In order to further reveal the mechanism of photoluminescence, the samples excited by the Xe lamp at various wavelengths using Hitachi F-4500 were measured, as shown in Fig. 3. The as-grown ZnO sample exhibits a remarkable emission with peak at 490 nm when the excitation wavelength is shorter than 380 nm. When the excitation wavelength exceeds 380 nm, the emission at 490 nm disappear, which suggests that the photon energy of excitation light must be larger than the energy gap of ZnO and the emission is associated with conduction electrons. It is concluded that the emission originates from the transition of oxygen vacancy donor energy electrons to valence band. The valence band electrons absorb the photon energy and leaps into conduction band. Subsequently, the excited state electrons transfer to V_O donor level under the effect of relaxation, and then return back to the valence band, so the strong emission rather than the near-band emission is observed. When photon energy is lower than band gap, the ground state electron could not leap into the excited state. The conduction band has no electrons transit to oxygen vacancy energy level, so the emission is absent. Our experiment result is fully consistent with theoretical analysis.²⁷ The excitation spectra to prove our presupposition in another way was measured (shown in insert of Fig. 3). The excitation peak is around 377 nm and exhibits a sharp drop, whose stopping is around 395 nm, which photon energy is approximately equal to the energy gap of ZnO at room temperature. The PL peak is hardly obtained when wavelength exceeds 395 nm. It is Similar to the results reported by other group.²⁸

Fig. 3 The PL spectra of ZnO microwires excited by different excitation wavelengths. The insert is excitation spectrum of ZnO microwires.

LEDs based on as-grown ZnO microwires have been constructed by using p-GaN. The Ni/Au electrode was prepared on p-GaN by the metal thermal evaporation method to obtain ohmic contact. The carrier concentration and mobility of p-GaN are 3 × 10¹⁷ cm⁻³ and 9 cm² V⁻¹ s⁻¹, respectively. ZnO microwires contacted with p-GaN by using the physical method to avoid form ZnGaO interface layer.²⁹ The schematic diagram of our device is shown in Fig. S1.† The typical I–V characteristic curve and the EL spectra of this device are shown in Fig. 4. The I–V characteristic of this device displayed typical rectification behavior. The forward threshold voltage was about 18 V. As can be seen in Fig. 4, only one emission peak centred at 395 nm was detected at room temperature with the voltage from 20 V to 28 V. The EL spectra intensity increases with the applied biases, but the peak position does not change.

Fig. 4 EL spectra under various forward biases of the device prepared by ZnO microwires and p-GaN thin film. The insets are I–V characteristics curve and image of ultraviolet emission of the device.

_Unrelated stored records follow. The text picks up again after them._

-- ==== Sys2Proof/Decode.lean ====
section
/-! DEFINITION. The decoder, total on any bytes and rejecting by name, and after it the encoder, both written from the
formats and the opcode map (R50 to R58, R66) and from the Cirrus formats (R246 to R248). The definitions that build an
instruction past the 245th constructor are marked noncomputable, because the compiler cannot represent such a value;
the kernel evaluates them like any other. -/

namespace Sys2Proof

/-- Bits [lo+n-1:lo] of a word. -/
def fld (w lo n : Nat) : Nat := w / 2 ^ lo % 2 ^ n

/-- Bit `lo` of a word. -/
def bit (w lo : Nat) : Bool := fld w lo 1 == 1

/-- A field value as a number below `n + 1`. -/
def finOf (n : Nat) [NeZero n] (v : Nat) : Fin n := Fin.ofNat n v

/-- Condition codes (R55). -/
def condOf (n : Nat) : Cond :=
  match n with
  | 0 => .eq
  | 1 => .ne
  | 2 => .lt
  | 3 => .ge
  | 4 => .le
  | 5 => .gt
  | 6 => .ltu
  | _ => .geu

/-- The code of a `Cond`. -/
def condCode : Cond → Nat
  | .eq => 0
  | .ne => 1
  | .lt => 2
  | .ge => 3
  | .le => 4
  | .gt => 5
  | .ltu => 6
  | .geu => 7

/-- Scope codes (R57). -/
def scopeOf (n : Nat) : Scope :=
  match n with
  | 0 => .cl
  | 1 => .ch
  | 2 => .se
  | _ => .pk

/-- The code of a `Scope`. -/
def scopeCode : Scope → Nat
  | .cl => 0
  | .ch => 1
  | .se => 2
  | .pk => 3

/-- Order codes (R57). -/
def orderOf (n : Nat) : Order :=
  match n with
  | 0 => .rlx
  | 1 => .acq
  | 2 => .rel
  | _ => .ar

/-- The code of a `Order`. -/
def orderCode : Order → Nat
  | .rlx => 0
  | .acq => 1
  | .rel => 2
  | .ar => 3

/-- Size codes (R122). -/
def sizeOf (n : Nat) : Size :=
  match n with
  | 0 => .b
  | 1 => .h
  | 2 => .w
  | _ => .d

/-- The code of a `Size`. -/
def sizeCode : Size → Nat
  | .b => 0
  | .h => 1
  | .w => 2
  | .d => 3

/-- ORD codes (R56). -/
def mordOf (n : Nat) : MOrd :=
  match n with
  | 0 => .rlx
  | 1 => .sector
  | 2 => .package
  | _ => .ro

/-- The code of a `MOrd`. -/
def mordCode : MOrd → Nat
  | .rlx => 0
  | .sector => 1
  | .package => 2
  | .ro => 3

/-- Codes of `fcvt` (R134). -/
def fcvtOf (n : Nat) : FcvtKind :=
  match n with
  | 0 => .f32i32
  | 1 => .f32i64
  | 2 => .i32f32
  | 3 => .i64f32
  | 4 => .f32bf16
  | 5 => .bf16f32
  | 6 => .f32f16
  | _ => .f16f32

/-- The code of a `FcvtKind`. -/
def fcvtCode : FcvtKind → Nat
  | .f32i32 => 0
  | .f32i64 => 1
  | .i32f32 => 2
  | .i64f32 => 3
  | .f32bf16 => 4
  | .bf16f32 => 5
  | .f32f16 => 6
  | .f16f32 => 7

/-- Codes of `dcvt` (R137). -/
def dcvtOf (n : Nat) : Option DcvtKind :=
  match n with
  | 0 => some .f64i64
  | 1 => some .i64f64
  | 2 => some .f64f32
  | 3 => some .f32f64
  | 4 => some .f64i32
  | 5 => some .i32f64
  | _ => none

/-- The code of a `DcvtKind`. -/
def dcvtCode : DcvtKind → Nat
  | .f64i64 => 0
  | .i64f64 => 1
  | .f64f32 => 2
  | .f32f64 => 3
  | .f64i32 => 4
  | .i32f64 => 5

/-- Tag codes (R17); 14 names nothing. -/
def tagOf (n : Nat) : Option Tag :=
  match n with
  | 0 => some .raw
  | 1 => some .i8
  | 2 => some .u8
  | 3 => some .i16
  | 4 => some .i32
  | 5 => some .i64
  | 6 => some .f64
  | 7 => some .f32
  | 8 => some .bf16
  | 9 => some .f16
  | 10 => some .e4m3
  | 11 => some .e5m2
  | 12 => some .e2m1x
  | 13 => some .b8
  | 15 => some .inv
  | _ => none

/-- The code of a `Tag`. -/
def tagCode : Tag → Nat
  | .raw => 0
  | .i8 => 1
  | .u8 => 2
  | .i16 => 3
  | .i32 => 4
  | .i64 => 5
  | .f64 => 6
  | .f32 => 7
  | .bf16 => 8
  | .f16 => 9
  | .e4m3 => 10
  | .e5m2 => 11
  | .e2m1x => 12
  | .b8 => 13
  | .inv => 15

/-- Class codes (R187). -/
def vclassOf (n : Nat) : Option VClass :=
  match n with
  | 0 => some .nan
  | 1 => some .negInf
  | 2 => some .posInf
  | 3 => some .negNormal
  | 4 => some .posNormal
  | 5 => some .negSub
  | 6 => some .posSub
  | 7 => some .negZero
  | 8 => some .posZero
  | 9 => some .sNan
  | 10 => some .inf
  | 11 => some .zero
  | 12 => some .signBit
  | _ => none

/-- The code of a `VClass`. -/
def vclassCode : VClass → Nat
  | .nan => 0
  | .negInf => 1
  | .posInf => 2
  | .negNormal => 3
  | .posNormal => 4
  | .negSub => 5
  | .posSub => 6
  | .negZero => 7
  | .posZero => 8
  | .sNan => 9
  | .inf => 10
  | .zero => 11
  | .signBit => 12

/-- Source codes of a Cirrus word (R247). -/
def srcOf (n : Nat) : Option Src :=
  if n < 8 then some (.c (finOf 8 n))
  else if n < 16 then some (.k (finOf 8 (n - 8)))
  else match n with
    | 16 => some .par0
    | 17 => some .par1
    | 18 => some .nr
    | 19 => some .nc
    | _ => none

/-- The code of a `Src`. -/
def srcCode : Src → Nat
  | .c n => n.val
  | .k n => 8 + n.val
  | .par0 => 16
  | .par1 => 17
  | .nr => 18
  | .nc => 19
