/-- The destinations of the instructions that compute on registers alone; none for any other instruction. -/
def writesOf : Instr → Option Writes
  | .add _ d _ _ => toS d false false
  | .sub _ d _ _ => toS d false false
  | .addw _ d _ _ => toS d false false
  | .subw _ d _ _ => toS d false false
  | .and _ d _ _ => toS d false false
  | .or _ d _ _ => toS d false false
  | .xor _ d _ _ => toS d false false
  | .andn _ d _ _ => toS d false false
  | .shl _ d _ _ => toS d false false
  | .shr _ d _ _ => toS d false false
  | .sar _ d _ _ => toS d false false
  | .min _ d _ _ => toS d false false
  | .max _ d _ _ => toS d false false
  | .minu _ d _ _ => toS d false false
  | .maxu _ d _ _ => toS d false false
  | .sh1add _ d _ _ => toS d false false
  | .sh2add _ d _ _ => toS d false false
  | .sh3add _ d _ _ => toS d false false
  | .mul _ d _ _ => toS d false false
  | .mulh _ d _ _ => toS d false false
  | .mulhu _ d _ _ => toS d false false
  | .mulw _ d _ _ => toS d false false
  | .div _ d _ _ => toS d false false
  | .divu _ d _ _ => toS d false false
  | .rem _ d _ _ => toS d false false
  | .remu _ d _ _ => toS d false false
  | .bfx _ d _ _ => toS d false false
  | .bfxu _ d _ _ => toS d false false
  | .bfi _ d _ _ => toS d false false
  | .abs _ d _ => toS d false false
  | .neg _ d _ => toS d false false
  | .mov _ d _ => toS d false false
  | .clz _ d _ => toS d false false
  | .ctz _ d _ => toS d false false
  | .popc _ d _ => toS d false false
  | .bswap _ d _ => toS d false false
  | .addi _ d _ _ => toS d false false
  | .andi _ d _ _ => toS d false false
  | .ori _ d _ _ => toS d false false
  | .xori _ d _ _ => toS d false false
  | .shli _ d _ _ => toS d false false
  | .shri _ d _ _ => toS d false false
  | .sari _ d _ _ => toS d false false
  | .ldi _ d _ => toS d false false
  | .cmpi _ d _ _ _ => toP d false
  | .cmp _ d _ _ _ => toP d false
  | .test _ d _ _ _ => toP d false
  | .sel _ d _ _ _ => toS d false false
  | .pand _ d _ _ => toP d false
  | .por _ d _ _ => toP d false
  | .pxor _ d _ _ => toP d false
  | .pnot _ d _ => toP d false
  | .pget _ d => toS d false false
  | .pset _ _ => some ⟨[], [1, 2, 3, 4, 5, 6, 7], [], [], false, false⟩
  | .fadd _ d _ _ => toS d true false
  | .fsub _ d _ _ => toS d true false
  | .fmul _ d _ _ => toS d true false
  | .fdiv _ d _ _ => toS d true false
  | .ffma _ d _ _ => toS d true false
  | .fmin _ d _ _ => toS d true false
  | .fmax _ d _ _ => toS d true false
  | .dadd _ d _ _ => toS d true false
  | .dsub _ d _ _ => toS d true false
  | .dmul _ d _ _ => toS d true false
  | .ddiv _ d _ _ => toS d true false
  | .dfma _ d _ _ => toS d true false
  | .fabs _ d _ => toS d false false
  | .fneg _ d _ => toS d false false
  | .fsqrt _ d _ => toS d true false
  | .dsqrt _ d _ => toS d true false
  | .fcvt _ d _ _ => toS d true true
  | .dcvt _ d _ _ => toS d true true
  | .fcmp _ d _ _ _ => toP d true
  | .dcmp _ d _ _ _ => toP d true
  | .vadd _ d _ _ _ _ => toV d true false
  | .vsub _ d _ _ _ _ => toV d true false
  | .vmul _ d _ _ _ _ => toV d true false
  | .vmin _ d _ _ _ _ => toV d true false
  | .vmax _ d _ _ _ _ => toV d true false
  | .vmulh _ d _ _ _ _ => toV d false false
  | .vaddsat _ d _ _ _ _ => toV d false false
  | .vsubsat _ d _ _ _ _ => toV d false false
  | .vand _ d _ _ _ _ => toV d false false
  | .vor _ d _ _ _ _ => toV d false false
  | .vxor _ d _ _ _ _ => toV d false false
  | .vandn _ d _ _ _ _ => toV d false false
  | .vshl _ d _ _ _ _ => toV d false false
  | .vshr _ d _ _ _ _ => toV d false false
  | .vsar _ d _ _ _ _ => toV d false false
  | .vabs _ d _ _ => toV d false false
  | .vneg _ d _ _ => toV d false false
  | .vclz _ d _ _ => toV d false false
  | .vpopc _ d _ _ => toV d false false
  | .vsqrt _ d _ _ => toV d true false
  | .vrcp _ d _ _ => toV d true false
  | .vrsq _ d _ _ => toV d true false
  | .vexp2 _ d _ _ => toV d true false
  | .vfma _ d _ _ _ => toV d true false
  | .vfms _ d _ _ _ => toV d true false
  | .vfnma _ d _ _ _ => toV d true false
  | .vfnms _ d _ _ _ => toV d true false
  | .vdfma _ d _ _ _ => toV d true false
  | .vdot2 _ d _ _ _ => toV d true false
  | .vdot4 _ d _ _ _ => toV d true false
  | .vcmp _ d _ _ _ _ _ => toM d true
  | .vclass _ d _ _ _ => toM d false
  | .vsel _ d _ _ _ => toV d false false
  | .mand _ d _ _ => toM d false
  | .mor _ d _ _ => toM d false
  | .mnot _ d _ => toM d false
  | .mcount _ d _ => toS d false false
  | .mfirst _ d _ => toS d false false
  | .vbcast _ d _ _ _ => toV d false false
  | .vperm _ d _ _ _ => toV d false false
  | .vins _ d _ _ => toV d false false
  | .vext _ d _ _ => toS d false false
  | .vcompress _ d _ _ => toV d false false
  | .vexpand _ d _ _ => toV d false false
  | .vredadd _ d _ _ => toS d true false
  | .vredmax _ d _ _ => toS d true false
  | .vredmin _ d _ _ => toS d true false
  | .vscan _ d _ _ _ => toV d true false
  | .vcvt _ d _ _ _ _ => toV d true true
  | .vdequant _ d _ _ _ _ => toV d true true
  | .vquant _ d _ _ _ => toV d true true
  | .vtag _ d _ _ => toV d false false
  | .vseed _ d _ => toV d false true
  | _ => none

end Sys2Proof.Machine
end

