-- ==== Sys2Proof/Laws/Exec.lean ====
section
/-! SUPPORT. The dispatch, one lemma per constructor: which meaning an instruction has. -/

namespace Sys2Proof.Machine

To further study the performance of this device, Gaussian fitting was used to analyze the emission spectrum. Fig. S2† shows the Gaussian fitting results of emission spectrum under 28 V bias. The emission peak consisted of three parts. As previously reported, the peak centered at 410 nm comes from the interfacial radiative recombination of the electrons from n-ZnO and holes from p-GaN.³⁰ The peak located at 392 nm is attributed to the NBE emission in ZnO, which originates from the recombination of ZnO free and bound exciton. The peak at 435 nm was considered from the transition of electrons on p-GaN conduction band to Mg doping level.³¹ The energy band structure of the p-GaN/ZnO device under forward bias is shown in Fig. S3.† Three arrows in the figure indicate the above mentioned three processes, respectively. Because the interface between ZnO microwires and p-GaN dominates the transition in the EL process, we obtained the ultraviolet emission instead of the green emission from the former device.

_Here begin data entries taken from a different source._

theorem orderOf_of {w lo k : Nat} {x : Order} (h : fld w lo k = orderCode x) : orderOf (fld w lo k) = x := by
  rw [h]; cases x <;> rfl

theorem sizeCode_lt (x : Size) : sizeCode x < 4 := by cases x <;> decide

theorem sizeOf_of {w lo k : Nat} {x : Size} (h : fld w lo k = sizeCode x) : sizeOf (fld w lo k) = x := by
  rw [h]; cases x <;> rfl

theorem mordCode_lt (x : MOrd) : mordCode x < 4 := by cases x <;> decide

theorem mordOf_of {w lo k : Nat} {x : MOrd} (h : fld w lo k = mordCode x) : mordOf (fld w lo k) = x := by
  rw [h]; cases x <;> rfl

theorem tagCode_lt (x : Tag) : tagCode x < 16 := by cases x <;> decide

theorem tagOf_of {w lo k : Nat} {x : Tag} (h : fld w lo k = tagCode x) : tagOf (fld w lo k) = some x := by
  rw [h]; cases x <;> rfl

theorem vclassCode_lt (x : VClass) : vclassCode x < 16 := by cases x <;> decide

theorem vclassOf_of {w lo k : Nat} {x : VClass} (h : fld w lo k = vclassCode x) : vclassOf (fld w lo k) = some x := by
  rw [h]; cases x <;> rfl

theorem fcvtCode_lt (x : FcvtKind) : fcvtCode x < 8 := by cases x <;> decide

theorem fcvtOf_of {w lo k : Nat} {x : FcvtKind} (h : fld w lo k = fcvtCode x) : fcvtOf (fld w lo k) = x := by
  rw [h]; cases x <;> rfl

theorem dcvtCode_lt (x : DcvtKind) : dcvtCode x < 8 := by cases x <;> decide

theorem dcvtOf_of {w lo k : Nat} {x : DcvtKind} (h : fld w lo k = dcvtCode x) : dcvtOf (fld w lo k) = some x := by
  rw [h]; cases x <;> rfl

theorem srcCode_lt (x : Src) : srcCode x < 32 := by
  cases x with
  | c n => revert n; decide
  | k n => revert n; decide
  | _ => decide

theorem srcOf_of {w lo k : Nat} {x : Src} (h : fld w lo k = srcCode x) : srcOf (fld w lo k) = some x := by
  rw [h]
  clear h
  cases x with
  | c n => revert n; decide
  | k n => revert n; decide
  | _ => rfl

theorem fields_1_6_4_4_4_6_7 (w v31 v25 v21 v17 v13 v7 v0 : Nat)
    (h31 : v31 < 2) (h25 : v25 < 64) (h21 : v21 < 16) (h17 : v17 < 16) (h13 : v13 < 16) (h7 : v7 < 64) (h0 : v0 < 128)
    (e : w = v31 * 2147483648 + v25 * 33554432 + v21 * 2097152 + v17 * 131072 + v13 * 8192 + v7 * 128 + v0) :
    w < 2 ^ 32 ∧
      fld w 31 1 = v31 ∧
      fld w 25 6 = v25 ∧
      fld w 21 4 = v21 ∧
      fld w 17 4 = v17 ∧
      fld w 13 4 = v13 ∧
      fld w 7 6 = v7 ∧
      fld w 0 7 = v0 := by
  unfold fld
  refine ⟨?_, ?_, ?_, ?_, ?_, ?_, ?_, ?_⟩ <;> omega

theorem fields_1_6_4_4_17 (w v31 v25 v21 v17 v0 : Nat)
    (h31 : v31 < 2) (h25 : v25 < 64) (h21 : v21 < 16) (h17 : v17 < 16) (h0 : v0 < 131072)
    (e : w = v31 * 2147483648 + v25 * 33554432 + v21 * 2097152 + v17 * 131072 + v0) :
    w < 2 ^ 32 ∧
      fld w 31 1 = v31 ∧
      fld w 25 6 = v25 ∧
      fld w 21 4 = v21 ∧
      fld w 17 4 = v17 ∧
      fld w 0 17 = v0 := by
  unfold fld
  refine ⟨?_, ?_, ?_, ?_, ?_, ?_⟩ <;> omega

To obtained green emission, another heterojunction device was prepared by using ZnO microwires with the n-type GaN. The carrier concentration and mobility of n-GaN are 1.4 × 10¹⁹ cm⁻³ and 120 cm² V⁻¹ s⁻¹, respectively. The schematic diagram of this device was similar with the former device, as shown in Fig. S1.† The typical I–V characteristic curve was measured using n-ZnO as anode, as shown in insert of Fig. 5. The forward threshold voltage was about 30 V. As can be seen in Fig. 5, the EL spectra of the device is detected at room temperature with the various biases, we can only find one emission peak at 490 nm. The wavelength is located at the border between green and blue. We depict it as “turquoise”. The intensity of turquoise emission is so great that could be observed by our naked eyes even in extraordinary bright environment. The other insert of Fig. 5 shows an image of our device with the voltage of 50 V. While the reverse bias was applied, there was no emission to be obtained.

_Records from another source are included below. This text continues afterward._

theorem RoundTrip.vdequant (sm : Bool) (d : Fin 16) (a : Fin 16) (p : Fin 8) (m : Fin 8) (f : Tag) : RoundTrip.Statement (.vdequant sm d a p m f) := by
  suffices H : ∀ wd, wd = 0x3c000020 + sm.toNat * 2147483648 + d.val * 2097152 + a.val * 131072 + p.val * 8192 + m.val * 1024 + tagCode f →
      wd < 2 ^ 32 ∧ decodeFields wd = .ok (.vdequant sm d a p m f) from
    (H (encode (.vdequant sm d a p m f)) rfl).imp_right decodeWord_of
  intro wd e
  obtain ⟨hw, f31, f25, f21, f17, f16, f13, f10, f4, f0⟩ :=
    fields_1_6_4_4_1_3_3_6_4 wd sm.toNat 30 d.val a.val 0 p.val m.val 2 (tagCode f)
      sm.toNat_lt (by decide) d.isLt a.isLt (by decide) p.isLt m.isLt (by decide) (tagCode_lt f) (by subst e; omega)
  refine ⟨hw, ?_⟩
  rw [decodeVcvt_op f25]
  unfold decodeVcvt
  rw [f4]
  refine (if_pos f16).trans ?_
  rw [bit_of f31, finOf_of f21, finOf_of f17, finOf_of f13, finOf_of f10, tagOf_of f0]

theorem RoundTrip.vtag (sm : Bool) (d : Fin 16) (a : Fin 16) (t : Tag) : RoundTrip.Statement (.vtag sm d a t) := by
  suffices H : ∀ wd, wd = 0x3c000030 + sm.toNat * 2147483648 + d.val * 2097152 + a.val * 131072 + tagCode t →
      wd < 2 ^ 32 ∧ decodeFields wd = .ok (.vtag sm d a t) from
    (H (encode (.vtag sm d a t)) rfl).imp_right decodeWord_of
  intro wd e
  obtain ⟨hw, f31, f25, f21, f17, f10, f4, f0⟩ :=
    fields_1_6_4_4_7_6_4 wd sm.toNat 30 d.val a.val 0 3 (tagCode t)
      sm.toNat_lt (by decide) d.isLt a.isLt (by decide) (by decide) (tagCode_lt t) (by subst e; omega)
  refine ⟨hw, ?_⟩
  rw [decodeVcvt_op f25]
  unfold decodeVcvt
  rw [f4]
  refine (if_pos f10).trans ?_
  rw [bit_of f31, finOf_of f21, finOf_of f17, tagOf_of f0]

theorem RoundTrip.vseed (sm : Bool) (d : Fin 16) (m : Fin 8) : RoundTrip.Statement (.vseed sm d m) := by
  suffices H : ∀ wd, wd = 0x3c000040 + sm.toNat * 2147483648 + d.val * 2097152 + m.val * 1024 →
      wd < 2 ^ 32 ∧ decodeFields wd = .ok (.vseed sm d m) from
    (H (encode (.vseed sm d m)) rfl).imp_right decodeWord_of
  intro wd e
  obtain ⟨hw, f31, f25, f21, f13, f10, f4, f0⟩ :=
    fields_1_6_4_8_3_6_4 wd sm.toNat 30 d.val 0 m.val 4 0
      sm.toNat_lt (by decide) d.isLt (by decide) m.isLt (by decide) (by decide) (by subst e; omega)
  refine ⟨hw, ?_⟩
  rw [decodeVcvt_op f25]
  unfold decodeVcvt
  rw [f4]
  refine (if_pos ⟨f0, f13⟩).trans ?_
  rw [bit_of f31, finOf_of f21, finOf_of f10]

theorem RoundTrip.vld (sm : Bool) (d : Fin 16) (a : Fin 16) (m : Fin 8) (f : Tag) (o : BitVec 7) : RoundTrip.Statement (.vld sm d a m f o) := by
  suffices H : ∀ wd, wd = 0x3e000000 + sm.toNat * 2147483648 + d.val * 2097152 + a.val * 131072 + m.val * 16384 + tagCode f * 128 + o.toNat →
      wd < 2 ^ 32 ∧ decodeFields wd = .ok (.vld sm d a m f o) from
    (H (encode (.vld sm d a m f o)) rfl).imp_right decodeWord_of
  intro wd e
  obtain ⟨hw, f31, f25, f21, f17, f14, f11, f7, f0⟩ :=
    fields_1_6_4_4_3_3_4_7 wd sm.toNat 31 d.val a.val m.val 0 (tagCode f) o.toNat
      sm.toNat_lt (by decide) d.isLt a.isLt m.isLt (by decide) (tagCode_lt f) o.isLt (by subst e; omega)
  refine ⟨hw, ?_⟩
  rw [decodeVmem_op f25]
  unfold decodeVmem
  rw [f11]
  rw [bit_of f31, finOf_of f21, finOf_of f17, finOf_of f14, tagOf_of f7, ofNat_of f0]
  rfl

theorem RoundTrip.vst (sm : Bool) (d : Fin 16) (a : Fin 16) (m : Fin 8) (f : Tag) (o : BitVec 7) : RoundTrip.Statement (.vst sm d a m f o) := by
  suffices H : ∀ wd, wd = 0x3e000800 + sm.toNat * 2147483648 + d.val * 2097152 + a.val * 131072 + m.val * 16384 + tagCode f * 128 + o.toNat →
      wd < 2 ^ 32 ∧ decodeFields wd = .ok (.vst sm d a m f o) from
    (H (encode (.vst sm d a m f o)) rfl).imp_right decodeWord_of
  intro wd e
  obtain ⟨hw, f31, f25, f21, f17, f14, f11, f7, f0⟩ :=
    fields_1_6_4_4_3_3_4_7 wd sm.toNat 31 d.val a.val m.val 1 (tagCode f) o.toNat
      sm.toNat_lt (by decide) d.isLt a.isLt m.isLt (by decide) (tagCode_lt f) o.isLt (by subst e; omega)
  refine ⟨hw, ?_⟩
  rw [decodeVmem_op f25]
  unfold decodeVmem
  rw [f11]
  rw [bit_of f31, finOf_of f21, finOf_of f17, finOf_of f14, tagOf_of f7, ofNat_of f0]
  rfl

theorem RoundTrip.vldbc (sm : Bool) (d : Fin 16) (a : Fin 16) (m : Fin 8) (f : Tag) (o : BitVec 7) : RoundTrip.Statement (.vldbc sm d a m f o) := by
  suffices H : ∀ wd, wd = 0x3e001000 + sm.toNat * 2147483648 + d.val * 2097152 + a.val * 131072 + m.val * 16384 + tagCode f * 128 + o.toNat →
      wd < 2 ^ 32 ∧ decodeFields wd = .ok (.vldbc sm d a m f o) from
    (H (encode (.vldbc sm d a m f o)) rfl).imp_right decodeWord_of
  intro wd e
  obtain ⟨hw, f31, f25, f21, f17, f14, f11, f7, f0⟩ :=
    fields_1_6_4_4_3_3_4_7 wd sm.toNat 31 d.val a.val m.val 2 (tagCode f) o.toNat
      sm.toNat_lt (by decide) d.isLt a.isLt m.isLt (by decide) (tagCode_lt f) o.isLt (by subst e; omega)
  refine ⟨hw, ?_⟩
  rw [decodeVmem_op f25]
  unfold decodeVmem
  rw [f11]
  rw [bit_of f31, finOf_of f21, finOf_of f17, finOf_of f14, tagOf_of f7, ofNat_of f0]
  rfl

theorem RoundTrip.vlds (sm : Bool) (d : Fin 16) (a : Fin 16) (m : Fin 8) (f : Tag) (o : BitVec 7) : RoundTrip.Statement (.vlds sm d a m f o) := by
  suffices H : ∀ wd, wd = 0x3e001800 + sm.toNat * 2147483648 + d.val * 2097152 + a.val * 131072 + m.val * 16384 + tagCode f * 128 + o.toNat →
      wd < 2 ^ 32 ∧ decodeFields wd = .ok (.vlds sm d a m f o) from
    (H (encode (.vlds sm d a m f o)) rfl).imp_right decodeWord_of
  intro wd e
  obtain ⟨hw, f31, f25, f21, f17, f14, f11, f7, f0⟩ :=
    fields_1_6_4_4_3_3_4_7 wd sm.toNat 31 d.val a.val m.val 3 (tagCode f) o.toNat
      sm.toNat_lt (by decide) d.isLt a.isLt m.isLt (by decide) (tagCode_lt f) o.isLt (by subst e; omega)
  refine ⟨hw, ?_⟩
  rw [decodeVmem_op f25]
  unfold decodeVmem
  rw [f11]
  rw [bit_of f31, finOf_of f21, finOf_of f17, finOf_of f14, tagOf_of f7, ofNat_of f0]
  rfl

Fig. 5 EL spectra under various forward biases of the device prepared by ZnO microwires and n-GaN thin film. The insets are I–V characteristics curve and image of turquoise emission of the device.

The energy band diagram of this device is shown in Fig. 6. Under reverse bias, the ZnO conduction band and valence band increase and generate a barrier. Electrons in the conduction band of ZnO cannot pass through the barrier into n-GaN, which leads to the low forward current. There is no emission in this case.³² It is worth noting that the operating voltage of the device is much higher than that of the other device mentioned above. When the forward bias is applied, electron in the conduction band of n-GaN is accelerated and transfers to ZnO. The electron–hole pair is generated by the collisional ionization interaction of accelerated electrons. The generated electron transits to oxygen vacancy level and the hole stays in the valence band. Electron on oxygen vacancy level recombines with holes on valence band. Therefore, the turquoise emission can be obtained.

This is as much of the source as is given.